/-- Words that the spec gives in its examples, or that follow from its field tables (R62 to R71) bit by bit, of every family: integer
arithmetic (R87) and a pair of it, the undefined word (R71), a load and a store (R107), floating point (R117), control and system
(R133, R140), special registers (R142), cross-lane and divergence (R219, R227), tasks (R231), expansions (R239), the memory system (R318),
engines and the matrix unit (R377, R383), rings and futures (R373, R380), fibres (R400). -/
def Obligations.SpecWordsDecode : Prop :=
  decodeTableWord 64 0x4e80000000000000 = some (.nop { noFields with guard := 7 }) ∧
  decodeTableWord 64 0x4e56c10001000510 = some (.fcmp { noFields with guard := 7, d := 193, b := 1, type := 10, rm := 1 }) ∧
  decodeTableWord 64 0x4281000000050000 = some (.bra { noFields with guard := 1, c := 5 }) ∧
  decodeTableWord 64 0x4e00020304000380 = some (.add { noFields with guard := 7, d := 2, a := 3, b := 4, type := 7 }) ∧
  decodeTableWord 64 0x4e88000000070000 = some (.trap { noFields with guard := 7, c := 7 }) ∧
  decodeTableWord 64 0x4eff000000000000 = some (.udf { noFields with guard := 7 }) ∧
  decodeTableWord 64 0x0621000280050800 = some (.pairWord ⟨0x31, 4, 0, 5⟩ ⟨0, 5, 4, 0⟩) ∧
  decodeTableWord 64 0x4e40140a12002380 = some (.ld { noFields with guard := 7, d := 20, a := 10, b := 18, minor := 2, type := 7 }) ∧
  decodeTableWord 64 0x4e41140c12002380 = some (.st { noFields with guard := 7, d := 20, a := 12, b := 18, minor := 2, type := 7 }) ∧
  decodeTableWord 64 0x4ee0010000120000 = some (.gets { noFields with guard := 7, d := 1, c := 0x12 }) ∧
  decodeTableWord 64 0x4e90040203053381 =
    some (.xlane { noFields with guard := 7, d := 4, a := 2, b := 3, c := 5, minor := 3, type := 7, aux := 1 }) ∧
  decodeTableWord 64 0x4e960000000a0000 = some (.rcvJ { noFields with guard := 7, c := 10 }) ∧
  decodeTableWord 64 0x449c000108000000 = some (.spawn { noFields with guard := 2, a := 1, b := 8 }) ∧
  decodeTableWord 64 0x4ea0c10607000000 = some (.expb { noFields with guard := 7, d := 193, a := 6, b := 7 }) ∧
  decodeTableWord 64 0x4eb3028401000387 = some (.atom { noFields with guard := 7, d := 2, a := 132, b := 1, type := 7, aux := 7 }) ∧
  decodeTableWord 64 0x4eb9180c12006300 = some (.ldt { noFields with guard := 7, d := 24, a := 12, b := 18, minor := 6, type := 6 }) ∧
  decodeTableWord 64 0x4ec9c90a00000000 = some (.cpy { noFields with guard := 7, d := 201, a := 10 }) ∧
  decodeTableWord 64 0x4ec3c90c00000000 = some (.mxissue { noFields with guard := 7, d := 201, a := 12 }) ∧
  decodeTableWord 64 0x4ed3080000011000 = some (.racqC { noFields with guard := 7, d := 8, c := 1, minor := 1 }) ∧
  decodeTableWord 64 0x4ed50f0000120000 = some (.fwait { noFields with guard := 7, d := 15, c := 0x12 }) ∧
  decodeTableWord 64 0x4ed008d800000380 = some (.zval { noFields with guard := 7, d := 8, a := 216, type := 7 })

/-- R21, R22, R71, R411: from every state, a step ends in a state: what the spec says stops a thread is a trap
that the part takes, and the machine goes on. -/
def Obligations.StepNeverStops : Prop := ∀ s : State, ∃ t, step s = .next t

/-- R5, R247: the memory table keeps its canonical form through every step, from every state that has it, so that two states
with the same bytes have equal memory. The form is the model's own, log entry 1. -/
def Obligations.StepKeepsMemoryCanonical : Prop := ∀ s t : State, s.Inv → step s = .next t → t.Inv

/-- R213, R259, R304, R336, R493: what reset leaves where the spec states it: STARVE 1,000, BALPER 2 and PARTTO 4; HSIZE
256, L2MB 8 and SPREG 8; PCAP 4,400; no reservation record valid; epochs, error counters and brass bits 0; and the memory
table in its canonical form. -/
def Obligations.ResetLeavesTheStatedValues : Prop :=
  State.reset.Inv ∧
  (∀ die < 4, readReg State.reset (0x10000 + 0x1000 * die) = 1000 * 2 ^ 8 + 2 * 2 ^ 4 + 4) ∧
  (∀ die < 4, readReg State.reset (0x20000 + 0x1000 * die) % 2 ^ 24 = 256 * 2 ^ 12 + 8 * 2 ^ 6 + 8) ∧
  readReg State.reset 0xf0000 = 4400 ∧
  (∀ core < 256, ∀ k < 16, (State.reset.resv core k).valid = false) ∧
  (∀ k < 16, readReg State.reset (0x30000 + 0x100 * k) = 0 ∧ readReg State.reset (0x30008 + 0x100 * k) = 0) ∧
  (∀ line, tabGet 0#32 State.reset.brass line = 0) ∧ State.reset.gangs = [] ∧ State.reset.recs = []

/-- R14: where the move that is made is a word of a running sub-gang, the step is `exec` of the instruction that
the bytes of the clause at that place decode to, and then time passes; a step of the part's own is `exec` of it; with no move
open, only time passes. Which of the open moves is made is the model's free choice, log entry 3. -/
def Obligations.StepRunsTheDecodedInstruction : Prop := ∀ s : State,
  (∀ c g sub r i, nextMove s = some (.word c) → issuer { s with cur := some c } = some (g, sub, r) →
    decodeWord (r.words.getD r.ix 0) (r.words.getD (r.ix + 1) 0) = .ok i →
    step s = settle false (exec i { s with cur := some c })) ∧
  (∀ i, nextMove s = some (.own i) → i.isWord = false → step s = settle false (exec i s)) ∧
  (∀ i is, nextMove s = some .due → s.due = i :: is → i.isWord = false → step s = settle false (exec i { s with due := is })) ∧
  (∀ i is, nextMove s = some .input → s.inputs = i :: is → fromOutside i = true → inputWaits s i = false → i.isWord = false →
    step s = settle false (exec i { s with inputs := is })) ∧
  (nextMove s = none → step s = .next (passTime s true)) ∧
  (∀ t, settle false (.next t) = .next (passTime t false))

....

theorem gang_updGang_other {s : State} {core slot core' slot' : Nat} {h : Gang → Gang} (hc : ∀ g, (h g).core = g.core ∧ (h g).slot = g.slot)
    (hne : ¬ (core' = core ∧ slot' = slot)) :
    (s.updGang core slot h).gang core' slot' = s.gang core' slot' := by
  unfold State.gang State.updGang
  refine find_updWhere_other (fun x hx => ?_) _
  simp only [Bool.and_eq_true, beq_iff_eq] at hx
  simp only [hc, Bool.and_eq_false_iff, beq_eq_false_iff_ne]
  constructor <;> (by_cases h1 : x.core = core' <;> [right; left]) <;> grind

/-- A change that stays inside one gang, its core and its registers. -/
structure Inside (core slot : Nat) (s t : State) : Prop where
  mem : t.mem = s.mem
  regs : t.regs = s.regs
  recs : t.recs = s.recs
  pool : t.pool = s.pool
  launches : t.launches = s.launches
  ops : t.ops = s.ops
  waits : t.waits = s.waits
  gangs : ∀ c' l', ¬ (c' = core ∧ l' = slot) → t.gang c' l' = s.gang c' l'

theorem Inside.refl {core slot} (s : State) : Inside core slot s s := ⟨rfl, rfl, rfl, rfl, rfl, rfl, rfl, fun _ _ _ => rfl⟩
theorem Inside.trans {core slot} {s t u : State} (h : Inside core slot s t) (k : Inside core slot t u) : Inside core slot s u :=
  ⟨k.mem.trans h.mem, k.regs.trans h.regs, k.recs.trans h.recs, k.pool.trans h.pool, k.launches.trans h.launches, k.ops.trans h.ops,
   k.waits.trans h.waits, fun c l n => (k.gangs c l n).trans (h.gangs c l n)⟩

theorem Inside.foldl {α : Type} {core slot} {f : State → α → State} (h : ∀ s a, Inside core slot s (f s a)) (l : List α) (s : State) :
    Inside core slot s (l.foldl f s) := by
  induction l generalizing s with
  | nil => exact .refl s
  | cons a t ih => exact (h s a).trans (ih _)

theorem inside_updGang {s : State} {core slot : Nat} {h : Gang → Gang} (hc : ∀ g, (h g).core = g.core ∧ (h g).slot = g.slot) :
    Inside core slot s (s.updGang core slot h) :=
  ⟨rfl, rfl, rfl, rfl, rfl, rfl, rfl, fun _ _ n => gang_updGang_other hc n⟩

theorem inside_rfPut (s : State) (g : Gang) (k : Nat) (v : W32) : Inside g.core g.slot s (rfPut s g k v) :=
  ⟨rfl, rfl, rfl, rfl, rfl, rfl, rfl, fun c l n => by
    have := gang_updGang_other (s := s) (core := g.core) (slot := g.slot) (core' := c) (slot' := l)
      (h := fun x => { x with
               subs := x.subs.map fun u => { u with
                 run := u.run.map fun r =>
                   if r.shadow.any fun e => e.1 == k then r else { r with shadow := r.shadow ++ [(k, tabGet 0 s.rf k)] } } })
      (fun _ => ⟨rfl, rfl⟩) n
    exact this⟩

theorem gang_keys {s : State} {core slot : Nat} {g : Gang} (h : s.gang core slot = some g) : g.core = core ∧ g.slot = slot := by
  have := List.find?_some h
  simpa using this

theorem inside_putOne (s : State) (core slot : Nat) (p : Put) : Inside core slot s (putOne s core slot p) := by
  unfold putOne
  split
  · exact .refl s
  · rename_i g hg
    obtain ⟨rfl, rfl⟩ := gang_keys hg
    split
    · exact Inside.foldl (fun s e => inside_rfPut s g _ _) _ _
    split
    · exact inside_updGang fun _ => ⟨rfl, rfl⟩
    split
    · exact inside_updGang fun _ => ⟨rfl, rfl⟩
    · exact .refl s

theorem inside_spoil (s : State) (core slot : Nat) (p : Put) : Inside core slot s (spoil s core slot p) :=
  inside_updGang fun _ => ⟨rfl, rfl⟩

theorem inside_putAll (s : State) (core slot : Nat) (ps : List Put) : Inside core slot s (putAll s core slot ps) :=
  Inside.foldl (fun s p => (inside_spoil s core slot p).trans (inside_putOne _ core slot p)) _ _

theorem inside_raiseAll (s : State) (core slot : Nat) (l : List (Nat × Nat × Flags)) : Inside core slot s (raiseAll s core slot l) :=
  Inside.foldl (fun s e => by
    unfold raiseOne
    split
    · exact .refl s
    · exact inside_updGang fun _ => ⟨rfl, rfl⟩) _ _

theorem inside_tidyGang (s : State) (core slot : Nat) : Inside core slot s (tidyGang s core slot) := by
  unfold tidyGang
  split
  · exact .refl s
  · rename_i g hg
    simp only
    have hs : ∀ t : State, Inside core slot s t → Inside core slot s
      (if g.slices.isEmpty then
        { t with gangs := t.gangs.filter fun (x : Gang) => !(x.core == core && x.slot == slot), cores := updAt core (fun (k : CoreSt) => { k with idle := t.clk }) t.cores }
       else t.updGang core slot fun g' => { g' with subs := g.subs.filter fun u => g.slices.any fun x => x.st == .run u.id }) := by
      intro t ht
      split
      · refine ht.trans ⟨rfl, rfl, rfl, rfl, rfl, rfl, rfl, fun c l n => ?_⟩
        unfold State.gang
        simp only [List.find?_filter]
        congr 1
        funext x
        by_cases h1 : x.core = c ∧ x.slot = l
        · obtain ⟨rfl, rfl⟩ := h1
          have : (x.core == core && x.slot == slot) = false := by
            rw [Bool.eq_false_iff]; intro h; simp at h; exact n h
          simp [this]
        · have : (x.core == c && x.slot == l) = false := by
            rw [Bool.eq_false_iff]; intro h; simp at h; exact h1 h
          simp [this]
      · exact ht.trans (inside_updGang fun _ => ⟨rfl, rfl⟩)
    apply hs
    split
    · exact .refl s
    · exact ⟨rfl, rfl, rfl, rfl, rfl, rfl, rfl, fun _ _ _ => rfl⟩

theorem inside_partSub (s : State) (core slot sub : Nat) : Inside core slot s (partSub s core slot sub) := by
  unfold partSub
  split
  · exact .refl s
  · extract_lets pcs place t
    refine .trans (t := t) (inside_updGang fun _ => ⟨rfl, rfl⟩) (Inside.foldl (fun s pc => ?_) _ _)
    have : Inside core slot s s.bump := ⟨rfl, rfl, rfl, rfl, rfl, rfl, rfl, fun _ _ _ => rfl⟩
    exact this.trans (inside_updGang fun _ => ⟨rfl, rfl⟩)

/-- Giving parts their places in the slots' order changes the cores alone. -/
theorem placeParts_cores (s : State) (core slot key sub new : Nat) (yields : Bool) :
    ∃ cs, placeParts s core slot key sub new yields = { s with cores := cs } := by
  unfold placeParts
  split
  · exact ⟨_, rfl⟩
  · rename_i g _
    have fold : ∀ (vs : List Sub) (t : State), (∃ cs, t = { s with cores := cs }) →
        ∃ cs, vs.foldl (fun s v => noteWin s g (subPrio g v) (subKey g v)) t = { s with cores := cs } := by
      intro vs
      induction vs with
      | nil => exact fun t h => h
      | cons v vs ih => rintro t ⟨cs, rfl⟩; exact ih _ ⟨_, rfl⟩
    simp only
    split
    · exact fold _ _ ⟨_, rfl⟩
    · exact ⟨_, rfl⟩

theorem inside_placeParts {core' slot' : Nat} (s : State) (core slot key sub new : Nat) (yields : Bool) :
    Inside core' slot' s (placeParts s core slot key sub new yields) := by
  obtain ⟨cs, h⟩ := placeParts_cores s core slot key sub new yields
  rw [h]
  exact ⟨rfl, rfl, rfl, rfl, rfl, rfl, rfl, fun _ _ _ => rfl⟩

....

WORK INSTRUCTION
What is the number of lines in the records that hold "trap"? Give the number by itself.

YOUR SOLUTION
2